More detailled breakdown of PETSc timings / higher order geometric MG
Hi Lawrence (cc firedrake), (apologies, accidentially sent from my unregistered gmail-account first). having talked to Rob yesterday, I’m also looking at the performance of the current (non-hybridised) solver at higher order again. As I said, the main bottleneck that makes the geometric multigrid more expensive is the high cost of the velocity mass matrix solve, which I have to do in the Schur-complement forward- and backward substitution (i.e. applying the triangular matrices in the full Schur-complement), and also in the pressure solve (since I don’t use the diagonal-only form, i.e. 'pc_fieldsplit_schur_fact_type': 'FULL'). However, the PETSc solver has to invert the velocity mass matrix as well, so it should be hit by the same costs. Do you know how I can extract the time for this to make a proper comparison? If I run with PETSC_OPTION=-log_summary then I get a breakdown of the PETSc times, I can only get PCApply. I guess what I’m saying is that I'm now unsure what PCApply actually measures. If the PETSc solver does 11 GMRES iterations, it claims that PCApply was called 23 times, so my conjucture is that this measures 11 pressure solves and 11 mass matrix solves, but probably not the time spent in the forward/backward substitution (as I said, I do run with the 'pc_fieldsplit_schur_fact_type': ‘FULL’ option). Can I break those times down further, so that I get, for example, the time spent in the two velocity mass matrix solves in the forward/backward substitution and the time in solving the Schur-complement pressure system M_p + \omega^2*D^T*diag(M_u)*D? Data I have currently: In the matrix-free solver, one velocity mass matrix inverse costs 2.27s, and I need two per iteration just for the forward/backward substitution. On the other hand, one GMRES iteration of the PETSc solver (which includes everything: applying the mixed operator, solving the pressure system, inverting the velocity mass matrices) takes 3.87s, so something is not right there. If I can get a better like-for-like comparison of the times in the PETSc and matrix-free solver it should be possible to identify the bottlenecks. Thanks, Eike -- Dr Eike Hermann Mueller Lecturer in Scientific Computing Department of Mathematical Sciences University of Bath Bath BA2 7AY, United Kingdom +44 1225 38 5557 e.mueller@bath.ac.uk http://people.bath.ac.uk/em459/
sorry, those times were with an unoptimised PETSc.

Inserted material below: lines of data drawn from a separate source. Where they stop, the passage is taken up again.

-- ==== Sys2Proof/Tests/Slice0.lean ====
section
/-! SUPPORT. Tests of one step each, with the expected result worked out from the manual, and for every statement with
hypotheses a witness: a concrete state and operands that meet them, clause by clause. -/

namespace Sys2Proof.Tests

open Sys2Proof.Machine

set_option Elab.async false

/-! ## Small states -/

/-- A tray with a stock, loaded or not. -/
def trayItem (number stock : Nat) (loaded : Bool) : TrayItem := { number := byte number, stock := byte stock, loaded := loaded }

/-- A two-sided job of 3 sheets in 2 copies on account 2, level 3, size class 1, stock 5. -/
def job : Job :=
  { label := 7, state := .running, account := 2, level := 3, sizeClass := 1, sides := 2, sheets := 3, copies := 2
    stock := 5, colour := false, onSheet := true, onRoll := false, pinned := none, barred := none, lead := 0
    forcedWhole := false, setup := Setup.none, refusedBy := Vector.replicate 12 false, cancel := false, suspend := false
    slice := false, next := 1, good := 0, waste := 0, underruns := 0, charge := 100, pressTime := 11, lastPort := none
    lostOrdinal := none, lossCount := 0 }

/-- An OPEN account of tier 1. -/
def account : Account :=
  { state := .opened, tier := some 1, balance := 5000, low := 100, floor := 0, charged := 10, goodSheets := 1
    wasteSheets := 2, pressTime := 77 }

/-- A READY part that sends a reply, with size class 1, tier 1 and account 2 set. -/
def base : State :=
  { State.reset with
    link := { Link.afterReset with outbound := some (.reply { tag := 9, status := .ok, body := [], ofReset := false }) }
    partTime := 1000
    spool := { State.reset.spool with startUp := .ready, testBlock := 32768, pool := [3, 4, 5] }
    meter := { Meter.afterReset with
      sizes := Meter.afterReset.sizes.set 1 (some { factor := 3, shift := 16, weight := 16, bands := 2 })
      tiers := Meter.afterReset.tiers.set 1
        (some { base := 100, rates := { p0 := 1, p1 := 2, p2 := 3, p3 := 4 }, allowance := 0 })
      accounts := Meter.afterReset.accounts.set 2 account } }

/-- A port with an engine of path depth 3 and stock 5 in tray 0, whose setup owner is the job in slot 4. -/
def port (st : PortState) : Port :=
  { Port.afterReset with
    signal := true, cls := some .sheet, state := st
    caps := some { colour := true, duplex := true, depth := 3, classes := 0xFFFF, reject := true }
    trays := [trayItem 0 5 true, trayItem 1 6 false], nextTag := 17, stateTime := 900, owner := some 4 }
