-- ==== Sys2Proof/Machine/Scan.lean ====
section
/-! DEFINITION. The recovery scan (spec/01, R18 to R26), the purge reply, the write in progress that a
supply loss can cut short (R3), and the meanings of the store engine's own events. -/

namespace Sys2Proof.Machine

/-! ## Walks (R19, R20, R22) -/

/-- R19 part 3: from a position and link of the new chain, the next Staged page to rewrite, or the
clearing write; `n` positions remain. -/
def rollLiveFrom (m : Mem) (j : Journal) : Nat → Nat → Word → ScanPhase
  | 0, _, _ => .rollClear
  | n + 1, k, link =>
    match linkPage link with
    | none => .rollClear
    | some p =>
      if walkOk m p [.staged, .live] j.file j.newGen k then
        if (readHdr m p).state = PageState.staged.code then .rollLive j k p
        else rollLiveFrom m j n (k + 1) (readHdr m p).next
      else .rollClear

/-- R19, R20: what follows the old chain's walk. -/
def afterRollOld (m : Mem) (j : Journal) : ScanPhase :=
  match j.kind with
  | .commit => rollLiveFrom m j j.newCount.toNat 0 j.newRoot
  | .delete => .rollClear

/-- R19 part 2: from a position and link of the old chain, the page to free, or what follows. -/
def rollOldFrom (m : Mem) (j : Journal) (k : Nat) (link : Word) : ScanPhase :=
  match linkPage link with
  | none => afterRollOld m j
  | some p =>
    if k < 64 ∧ walkOk m p [.live] j.file j.oldGen k = true then .rollOld j k p else afterRollOld m j

/-- R22: the walk of the first Live entry with pages among the files, or step 6. -/
def firstWalk (st : Store) : List FileNo → ScanPhase
  | [] => .sweep 0
  | f :: fs =>
    if st.dir[f].live ∧ st.dir[f].pageCount ≠ 0 then .walk f 0 st.dir[f].root else firstWalk st fs

/-- R22: the walk after a file's. -/
def walkAfter (st : Store) (f : FileNo) : ScanPhase := firstWalk st ((List.finRange 16).drop (f.val + 1))

/-- R22: a walk of this scan has claimed the page. -/
def Store.claimed (st : Store) (p : PageNo) : Bool := st.chains.toList.any fun c => decide (p ∈ c)

/-- R22: the page a walk claims at a position. -/
def State.claims (s : State) (f : FileNo) (k : Nat) (link : Word) : Option PageNo :=
  match linkPage link with
  | some p =>
    if walkOk s.sram p [.live] f s.store.dir[f].gen k = true ∧ s.store.claimed p = false then some p
    else none
  | none => none

/-- How a page event of step 5 leaves the walk: it goes on, ends sound, or ends at a break. -/
inductive WalkEnd where
  | more (next : Word)
  | sound
  | broken
  deriving DecidableEq, Repr

/-- R22: what a page event of step 5 finds. -/
def State.walkFinds (s : State) (f : FileNo) (k : Nat) (link : Word) : WalkEnd :=
  match s.claims f k link with
  | none => .broken
  | some p =>
    let next := (readHdr s.sram p).next
    if k + 1 < s.store.dir[f].pageCount.toNat then
      if next = linkEnd then .broken else .more next
    else if next = linkEnd then .sound else .broken

/-! ## The write in progress (R3) -/

/-- The write that the scan's next event makes. -/
def State.scanWrite (s : State) : ScanPhase → Option RecWrite
  | .begin => if s.batteryLost then some discardHeader else none
  | .rollEntry j => some (entryWrite j.file (if j.kind = .commit then j.entry else .empty))
  | .rollOld _ _ p => some (hdrWrite p (.plain .free))
  | .rollLive _ _ p => some (hdrWrite p (liveHdr s.sram p))
  | .rollClear => some (clearWrite s.sram)
  | .entries f => if entryReadable s.sram f then none else some (entryWrite f .emptyDamaged)
  | .walk f k link =>
    if s.walkFinds f k link = .broken ∧ s.store.dir[f].damaged = false then
      some (entryWrite f { s.store.dir[f] with damaged := true })
    else none
  | .sweep p =>
    let h := readHdr s.sram p
    if s.store.claimed p = true ∨
        (hdrPasses s.sram p = true ∧ (h.state = PageState.free.code ∨ h.state = PageState.bad.code)) then none
    else some (hdrWrite p (.plain .free))
  | .discarded | .journal | .publish | .purging => none

/-- The write that a commit's next event makes. -/
def State.commitWrite (s : State) (c : Commit) : CommitPhase → Option RecWrite
  | .staging i => s.store.free.head?.map fun p => s.stageWrite c i p
  | .rollback todo _ => todo.head?.map fun p => hdrWrite p (.plain .free)
  | .arm => some (armWrite (s.commitJournal c s.stamp))
  | .entry t => some (entryWrite c.file (s.commitJournal c t).entry)
  | .live _ todo => todo.head?.map fun p => hdrWrite p (liveHdr s.sram p)
  | .breakFree _ todo => todo.head?.map fun p => hdrWrite p (.plain .free)
  | .damagedEntry _ => some (entryWrite c.file { s.store.dir[c.file] with damaged := true })
  | .freeOld todo _ => todo.head?.map fun p => hdrWrite p (.plain .free)
  | .clear _ => some (clearWrite s.sram)

/-- The write that a delete's next event makes. -/
def State.deleteWrite (s : State) (f : FileNo) : DeletePhase → Option RecWrite
  | .arm => some (armWrite (s.deleteJournal f s.stamp))
  | .entry => some (entryWrite f .empty)
  | .freeOld todo => todo.head?.map fun p => hdrWrite p (.plain .free)
  | .clear => some (clearWrite s.sram)
  | .purging => none

/-- The write that a format's next event makes. -/
def formatWrite : FormatPhase → Option RecWrite
  | .header => some validHeader
  | .journal => some formatJournal
  | .entries f => some (entryWrite f .empty)
  | .pages p _ => some (hdrWrite p (.plain .free))
  | .purging _ => none

/-- R37, R48: a commit in Staging may enter Rolling back with its first page: an abort has reached it
(log 14), or the free list is empty (log 15). -/
abbrev State.mayRollBack (s : State) (r : Run) : Prop := r.abort = true ∨ s.store.free = []

/-- R3: the write that the store engine's next event makes, if it makes one. Of a commit in Staging it is the
chunk's. -/
def State.nextWrite (s : State) : Option RecWrite :=
  match s.store.op with
  | .none => none
  | .scan _ ph => s.scanWrite ph
  | .run _ j =>
    match j with
    | .commit c ph => s.commitWrite c ph
    | .delete f ph => s.deleteWrite f ph
    | .format ph => formatWrite ph
    | .readFile _ _ _ _ _ _ | .verify _ _ _ | .readRaw _ _ _ _ => none

/-- R3, R37, R48: the write of a ROLLBACK_PAGE_FREE that enters Rolling back from Staging. -/
def State.firstRollbackWrite (s : State) : Option RecWrite :=
  match s.store.op with
  | .run r (.commit c (.staging _)) =>
    if s.mayRollBack r then s.commitWrite c (.rollback c.staged r.rollbackWhy) else none
  | _ => none
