/-- R72, R74, R75, R76, R77, R66: one application of the firing rule at a second event. The entries due by
the new time fire in table order: their records, with the fields of TABLE 4-2, join the fired list, those
past 16 are dropped and set the overflow flag; the table keeps the entries not yet due and takes back each
repeating one at its next due time; in Full the sound engine and the rumble unit are as the cue and play
requests of the fired entries leave them, in firing order; outside Full they see nothing and a wake flag
sets wake-pending. The second event as a command of its own is log 7. -/
def Obligations.FiringRule : Prop :=
  (∀ (s : State) (now : CalTime) (due : List Alarm), s.supplyState ≠ .dead → s.cal.osc = .running →
    s.cal.prescaler.val = 32767 → s.cal.lawful → now = s.cal.now.advance.1 →
    due = dueBy s.cal.alarms now →
    ∃ t, exec .secondEvent s = .next t ∧ t.cal.now = now ∧ t.cal.prescaler = 0 ∧
      t.cal.timeLost = (s.cal.timeLost || s.cal.now.advance.2) ∧
      t.cal.fired = (s.cal.fired ++ due.map fun a => firedRecord a now s.supplyState).take 16 ∧
      t.cal.overflow = (s.cal.overflow || decide (16 < s.cal.fired.length + due.length)) ∧
      (∀ a ∈ t.cal.alarms, a.due.later now = true) ∧
      t.cal.alarms.Pairwise (fun a b => a.due.later b.due = false) ∧
      t.cal.alarms = takenBack due now (s.cal.alarms.drop due.length) ∧
      t.cal.wakePending =
        (s.cal.wakePending || (decide (s.supplyState ≠ .full) && due.any fun a => a.wake)) ∧
      t.cal.osc = s.cal.osc ∧ t.cal.settle = s.cal.settle ∧ t.cal.epoch = s.cal.epoch ∧
      t.cal.rollover = s.cal.rollover ∧ t.supply = s.supply ∧ t.msns = s.msns ∧
      t.batteryLost = s.batteryLost ∧ t.sram = s.sram ∧ t.link = s.link ∧ t.port = s.port ∧
      t.store = s.store ∧ (s.supplyState ≠ .full → t.sound = s.sound ∧ t.rumble = s.rumble) ∧
      (s.supplyState = .full → t.sound = (s.commands (due.flatMap Alarm.actions)).sound ∧
        t.rumble = (s.commands (due.flatMap Alarm.actions)).rumble)) ∧
  ∀ (a : Alarm) (now : CalTime) (st : SupplyState), firedRecord a now st =
    { id := a.id, owner := a.owner, tag := a.tag, due := a.due, missed := missedCount a now, supply := st,
      delivered := decide (st = .full), wake := a.wake, rearmed := (nextDue a now).isSome }

/-- R73: the next due time of a repeating entry is the due time plus the least whole number, at least 1,
of intervals that is later than now, where that is a calendar time; the missed count is the number of
intervals passed, held at 255; a once-only entry has neither. A calendar time is later than another exactly
when its position in seconds is greater. -/
def Obligations.RepeatArithmetic : Prop :=
  (∀ a b : CalTime, a.later b = true ↔ b.pos < a.pos) ∧
  (∀ t : CalTime, t.pos = t.day.val * 86400 + t.second.val) ∧
  (∀ (a : Alarm) (now : CalTime), a.every ≠ 0 → a.due.later now = false →
    ∃ k, 1 ≤ k ∧ now.pos < a.due.pos + k * (60 * a.every.toNat) ∧
      (∀ j, 1 ≤ j → now.pos < a.due.pos + j * (60 * a.every.toNat) → k ≤ j) ∧
      (a.due.pos + k * (60 * a.every.toNat) ≤ 5662310399 →
        ∃ d, nextDue a now = some d ∧ d.pos = a.due.pos + k * (60 * a.every.toNat)) ∧
      (5662310399 < a.due.pos + k * (60 * a.every.toNat) → nextDue a now = none) ∧
      (missedCount a now).toNat = min 255 (k - 1)) ∧
  ∀ (a : Alarm) (now : CalTime), a.every = 0 → nextDue a now = none ∧ missedCount a now = 0

/-- R60, R57, R56, R72, R76: SET_CALENDAR. A second out of range gives BAD_ARG and changes nothing else; a
set that passes takes the time, restarts the prescaler, clears TimeLost unless the oscillator is Stopped,
raises the epoch up to 65535, fires every alarm due by then and ends OK with their number: the records join
the fired list, the repeating entries go back into the table, and the actions reach the sound engine and the
rumble unit in firing order. -/
def Obligations.SetCalendar : Prop :=
  (∀ (s : State) (v : Word) (b : Block), s.offered .calendar 2 4 v b → 86400 ≤ s.arg32 b 8 →
    exec (.setCalendar v) s = .next ((s.accepted .calendar b).terminate .calendar b (.refuse .badArg))) ∧
  ∀ (s : State) (v : Word) (b : Block) (second : Fin 86400) (now : CalTime) (due : List Alarm),
    s.offered .calendar 2 4 v b → s.arg32 b 8 = second.val →
    now = ⟨Fin.ofNat 65536 (s.arg16 b 4), second⟩ → due = dueBy s.cal.alarms now → s.cal.lawful →
    ∃ u : State, exec (.setCalendar v) s = .next (u.terminate .calendar b (.ok due.length)) ∧
      u.cal.now = now ∧ u.cal.prescaler = 0 ∧
      u.cal.timeLost = (decide (s.cal.osc = .stopped) && s.cal.timeLost) ∧
      u.cal.epoch.val = min 65535 (s.cal.epoch.val + 1) ∧ u.cal.osc = s.cal.osc ∧
      u.cal.settle = s.cal.settle ∧ u.cal.rollover = s.cal.rollover ∧
      u.cal.wakePending = s.cal.wakePending ∧
      u.cal.fired = (s.cal.fired ++ due.map fun a => firedRecord a now .full).take 16 ∧
      u.cal.overflow = (s.cal.overflow || decide (16 < s.cal.fired.length + due.length)) ∧
      (∀ a ∈ u.cal.alarms, a.due.later now = true) ∧
      u.cal.alarms = takenBack due now (s.cal.alarms.drop due.length) ∧
      u.port = (s.accepted .calendar b).port ∧ u.store = s.store ∧ u.link = s.link ∧
      u.supply = s.supply ∧ u.sram = s.sram ∧
      u.sound = (s.commands (due.flatMap Alarm.actions)).sound ∧
      u.rumble = (s.commands (due.flatMap Alarm.actions)).rumble

/-- R62, R59, R58: SET_ROLLOVER writes the rollover second, or gives BAD_ARG and changes nothing else;
READ_CALENDAR returns the day, the game day formed by R58, the second, the rollover second, the epoch,
TimeLost, CellLow and the oscillator state, and changes no state of the calendar; a standby CAL read forms
the game day under the rollover second in force too. -/
def Obligations.RolloverAndReadCalendar : Prop :=
  (∀ (s : State) (v : Word) (b : Block) (second : Fin 86400), s.offered .calendar 3 3 v b →
    s.arg32 b 4 = second.val →
    exec (.setRollover v) s =
      .next (({ s.accepted .calendar b with cal := { s.cal with rollover := second } } : State).terminate
        .calendar b (.ok 0))) ∧
  (∀ (s : State) (v : Word) (b : Block), s.offered .calendar 3 3 v b → 86400 ≤ s.arg32 b 4 →
    exec (.setRollover v) s =
      .next ((s.accepted .calendar b).terminate .calendar b (.refuse .badArg))) ∧
  (∀ (s : State) (v : Word) (b : Block), s.offered .calendar 1 6 v b →
    exec (.readCalendar v) s =
      .next (((s.accepted .calendar b).putRam (b.off + 4)
        (bytes16 s.cal.now.day.val ++
          bytes16 (if s.cal.rollover ≤ s.cal.now.second then s.cal.now.day.val
            else if 0 < s.cal.now.day.val then s.cal.now.day.val - 1 else 0) ++
          bytes32 s.cal.now.second.val ++ bytes32 s.cal.rollover.val ++ bytes16 s.cal.epoch.val ++
          [bitsByte [s.cal.timeLost, s.supply.cellLow],
           match s.cal.osc with
           | .running => 0
           | .stopped => 1
           | .settling => 2])).terminate .calendar b (.ok 0))) ∧
  ∀ s : State, s.calResponse =
    bytes16 s.cal.now.day.val ++ bytes32 s.cal.now.second.val ++
      bytes16 (if s.cal.rollover ≤ s.cal.now.second then s.cal.now.day.val
        else if 0 < s.cal.now.day.val then s.cal.now.day.val - 1 else 0) ++
      bytes16 s.cal.epoch.val

/-- R68, R66, R67, TABLE 11-7: ADD_ALARM's checks in order, the first of them that the sixteen bytes state an
alarm with every field in range (`State.alarmIs`), and an add that passes: the entry with the lowest free id
joins the table after every entry due no later and before the first due later, and the id is returned. The
count 0 of a refusal by these checks is the model's choice (log 32). -/
def Obligations.AddAlarm : Prop :=
  (∀ (s : State) (x : Nat) (id : Fin 32) (a : Alarm),
    s.alarmAt x id = some a ↔ a.id = id ∧ s.alarmIs x a) ∧
  (∀ (s : State) (v : Word) (b : Block), s.offered .calendar 4 6 v b →
    s.alarmAt (b.off + 4) 0 = none →
    exec (.addAlarm v) s = .next ((s.accepted .calendar b).terminate .calendar b (.refuse .badArg))) ∧
  (∀ (s : State) (v : Word) (b : Block) (a : Alarm), s.offered .calendar 4 6 v b →
    s.alarmAt (b.off + 4) 0 = some a → s.store.live.getLsbD a.owner.val = false →
    exec (.addAlarm v) s = .next ((s.accepted .calendar b).terminate .calendar b (.refuse .noFile))) ∧
  (∀ (s : State) (v : Word) (b : Block) (a : Alarm), s.offered .calendar 4 6 v b →
    s.alarmAt (b.off + 4) 0 = some a → s.store.live.getLsbD a.owner.val = true →
    a.due.later s.cal.now = false →
    exec (.addAlarm v) s = .next ((s.accepted .calendar b).terminate .calendar b (.refuse .badArg))) ∧
  (∀ (s : State) (v : Word) (b : Block) (a : Alarm), s.offered .calendar 4 6 v b →
    s.alarmAt (b.off + 4) 0 = some a → s.store.live.getLsbD a.owner.val = true →
    a.due.later s.cal.now = true → 32 ≤ s.cal.alarms.length →
    exec (.addAlarm v) s =
      .next ((s.accepted .calendar b).terminate .calendar b (.refuse .tableFull))) ∧
  ∀ (s : State) (v : Word) (b : Block) (a : Alarm) (id : Fin 32), s.offered .calendar 4 6 v b →
    s.alarmAt (b.off + 4) 0 = some a → s.store.live.getLsbD a.owner.val = true →
    a.due.later s.cal.now = true → s.cal.alarms.length < 32 →
    (∀ x ∈ s.cal.alarms, x.id ≠ id) → (∀ j, j < id → ∃ x ∈ s.cal.alarms, x.id = j) →
    exec (.addAlarm v) s =
      .next ((({ s.accepted .calendar b with
          cal := { s.cal with alarms := placed { a with id := id } s.cal.alarms } } : State).putRam
        (b.off + 4) [byteOf id.val]).terminate .calendar b (.ok 0))

/-- R70, R71, R149: REMOVE_ALARM removes the entry that carries the id and names the owner; out-of-range
fields give BAD_ARG and a miss NO_ALARM, each changing nothing else. LIST_ALARMS writes every entry in table
order, as the sixteen bytes of TABLE 11-7, into the buffer and ends OK with their number; a buffer that breaks
the buffer rules gives BAD_ARG; no state of the calendar changes. The count 0 of the refusals of both is the
model's choice (log 32). -/
def Obligations.RemoveAndListAlarms : Prop :=
  (∀ a : Alarm, a.bytes = [BitVec.ofNat 8 a.id.val, BitVec.ofNat 8 a.owner.val] ++
    bytes16 a.due.day.val ++ bytes32 a.due.second.val ++ bytes16 a.every.toNat ++ bytes16 a.tag.toNat ++
    [BitVec.ofNat 8 (a.wake.toNat + 2 * a.cue.isSome.toNat + 4 * a.rumble.isSome.toNat),
     match a.cue with
     | some slot => BitVec.ofNat 8 slot.val
     | none => 0] ++
    match a.rumble with
    | some r => [BitVec.ofNat 8 r.pattern.val, BitVec.ofNat 8 r.priority.val]
    | none => [0, 0]) ∧
  (∀ (s : State) (v : Word) (b : Block), s.offered .calendar 5 3 v b →
    (32 ≤ s.arg8 b 4 ∨ 16 ≤ s.arg8 b 5) →
    exec (.removeAlarm v) s = .next ((s.accepted .calendar b).terminate .calendar b (.refuse .badArg))) ∧
  (∀ (s : State) (v : Word) (b : Block), s.offered .calendar 5 3 v b → s.arg8 b 4 < 32 →
    s.arg8 b 5 < 16 → (∀ a ∈ s.cal.alarms, ¬ (a.id.val = s.arg8 b 4 ∧ a.owner.val = s.arg8 b 5)) →
    exec (.removeAlarm v) s = .next ((s.accepted .calendar b).terminate .calendar b (.refuse .noAlarm))) ∧
  (∀ (s : State) (v : Word) (b : Block) (a : Alarm), s.offered .calendar 5 3 v b → a ∈ s.cal.alarms →
    a.id.val = s.arg8 b 4 → a.owner.val = s.arg8 b 5 →
    exec (.removeAlarm v) s =
      .next (({ s.accepted .calendar b with
          cal := { s.cal with alarms := s.cal.alarms.filter fun x => decide (x.id ≠ a.id) } } :
        State).terminate .calendar b (.ok 0))) ∧
  (∀ (s : State) (v : Word) (b : Block), s.offered .calendar 6 3 v b → s.arg16 b 4 + 512 ≤ 4096 →
    (s.arg16 b 4 + 512 ≤ b.off ∨ b.off + 4 * b.words ≤ s.arg16 b 4) →
    exec (.listAlarms v) s =
      .next (((s.accepted .calendar b).putRam (s.arg16 b 4)
        (s.cal.alarms.map Alarm.bytes).flatten).terminate .calendar b (.ok s.cal.alarms.length))) ∧
  ∀ (s : State) (v : Word) (b : Block), s.offered .calendar 6 3 v b →
    (4096 < s.arg16 b 4 + 512 ∨ (b.off < s.arg16 b 4 + 512 ∧ s.arg16 b 4 < b.off + 4 * b.words)) →
    exec (.listAlarms v) s = .next ((s.accepted .calendar b).terminate .calendar b (.refuse .badArg))

/-- R80: TAKE_FIRED removes the oldest records up to the maximum, writes them into the buffer, each as the
sixteen bytes of TABLE 11-9 (a record formed in Dead, which no firing makes, as code 3), reports
the records left and the overflow flag as it stood, and clears the flag when the list is left empty. The
count 0 of a refusal by its own checks is the model's choice (log 32). -/
def Obligations.TakeFired : Prop :=
  (∀ f : Fired, f.bytes = [BitVec.ofNat 8 f.id.val, BitVec.ofNat 8 f.owner.val] ++ bytes16 f.tag.toNat ++
    bytes16 f.due.day.val ++
    [f.missed, match f.supply with
      | .full => 0
      | .standby => 1
      | .backup => 2
      | .dead => 3] ++
    bytes32 f.due.second.val ++
    [BitVec.ofNat 8 (f.delivered.toNat + 2 * f.wake.toNat + 4 * f.rearmed.toNat), 0, 0, 0]) ∧
  (∀ (s : State) (v : Word) (b : Block), s.offered .calendar 7 4 v b →
    (s.arg8 b 6 = 0 ∨ 16 < s.arg8 b 6 ∨ 4096 < s.arg16 b 4 + s.arg8 b 6 * 16 ∨
      (b.off < s.arg16 b 4 + s.arg8 b 6 * 16 ∧ s.arg16 b 4 < b.off + 4 * b.words)) →
    exec (.takeFired v) s = .next ((s.accepted .calendar b).terminate .calendar b (.refuse .badArg))) ∧
  ∀ (s : State) (v : Word) (b : Block) (n : Nat), s.offered .calendar 7 4 v b → n = s.arg8 b 6 →
    1 ≤ n → n ≤ 16 → s.arg16 b 4 + n * 16 ≤ 4096 →
    (s.arg16 b 4 + n * 16 ≤ b.off ∨ b.off + 4 * b.words ≤ s.arg16 b 4) →
    exec (.takeFired v) s =
      .next (((({ s.accepted .calendar b with
          cal := { s.cal with fired := s.cal.fired.drop n,
                              overflow := s.cal.overflow && decide (n < s.cal.fired.length) } } :
        State).putRam (s.arg16 b 4) ((s.cal.fired.take n).map Fired.bytes).flatten).putRam (b.off + 8)
          [byteOf (s.cal.fired.length - n), flagByte s.cal.overflow, 0, 0]).terminate .calendar b
        (.ok (min n s.cal.fired.length)))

Data I have currently: In the matrix-free solver, one velocity mass matrix inverse costs 2.27s, and I need two per iteration just for the forward/backward substitution. On the other hand, one GMRES iteration of the PETSc solver (which includes everything: applying the mixed operator, solving the pressure system, inverting the velocity mass matrices) takes 3.87s, so something is not right there.
If I use optimised PETSc, I get ~0.8s for one velocity mass matrix solve in the matrix-free solver (and a total time per iteration of 3.2s). The time per iteration in the PETSc solver with AMG preconditioner is 0.8s. Thanks, Eike
Dear all, to get a more detailled breakdown of the PETSc fieldsplit preconditioner I now tried ksp = up_solver.snes.getKSP() ksp.setMonitor(self._ksp_monitor) ksp_hdiv = ksp.getPC().getFieldSplitSubKSP() ksp_hdiv.setMonitor(self._ksp_monitor) to attach my own KSP monitor to the solver for the HDiv system. I can then use that to work out the time per iteration and number of iterations of the velocity mass matrix solve. I suspect that for some reason the same PC (preonly+bjacobi+ILU) is less efficient for my standalone velocity mass matrix solve, possibly because the ilu does not work due to the wrong dof-ordering (I observe that preonly+bjacobi+ILU is not faster than cg+jacobi for my inversion, but in the fieldsplit case there is a significant difference). However, the third line of the code above crashes with a nasty segfault in PETSc: File "/Users/eikemueller/PostDocBath/EllipticSolvers/Firedrake_workspace/firedrake-helmholtzsolver/source/gravitywaves.py", line 475, in solve pc_hdiv = ksp.getPC().getFieldSplitSubKSP() File "PC.pyx", line 384, in petsc4py.PETSc.PC.getFieldSplitSubKSP (src/petsc4py.PETSc.c:136328) petsc4py.PETSc.Error: error code 85 [0] PCFieldSplitGetSubKSP() line 1662 in /Users/eikemueller/PostDocBath/EllipticSolvers/petsc/src/ksp/pc/impls/fieldsplit/fieldsplit.c [0] PCFieldSplitGetSubKSP_FieldSplit_Schur() line 1259 in /Users/eikemueller/PostDocBath/EllipticSolvers/petsc/src/ksp/pc/impls/fieldsplit/fieldsplit.c [0] MatSchurComplementGetKSP() line 317 in /Users/eikemueller/PostDocBath/EllipticSolvers/petsc/src/ksp/ksp/utils/schurm.c [0] Null argument, when expecting valid pointer [0] Null Object: Parameter # 1 Thanks, Eike
On 17 Mar 2015, at 09:22, Eike Mueller <E.Mueller@bath.ac.uk> wrote:
sorry, those times were with an unoptimised PETSc.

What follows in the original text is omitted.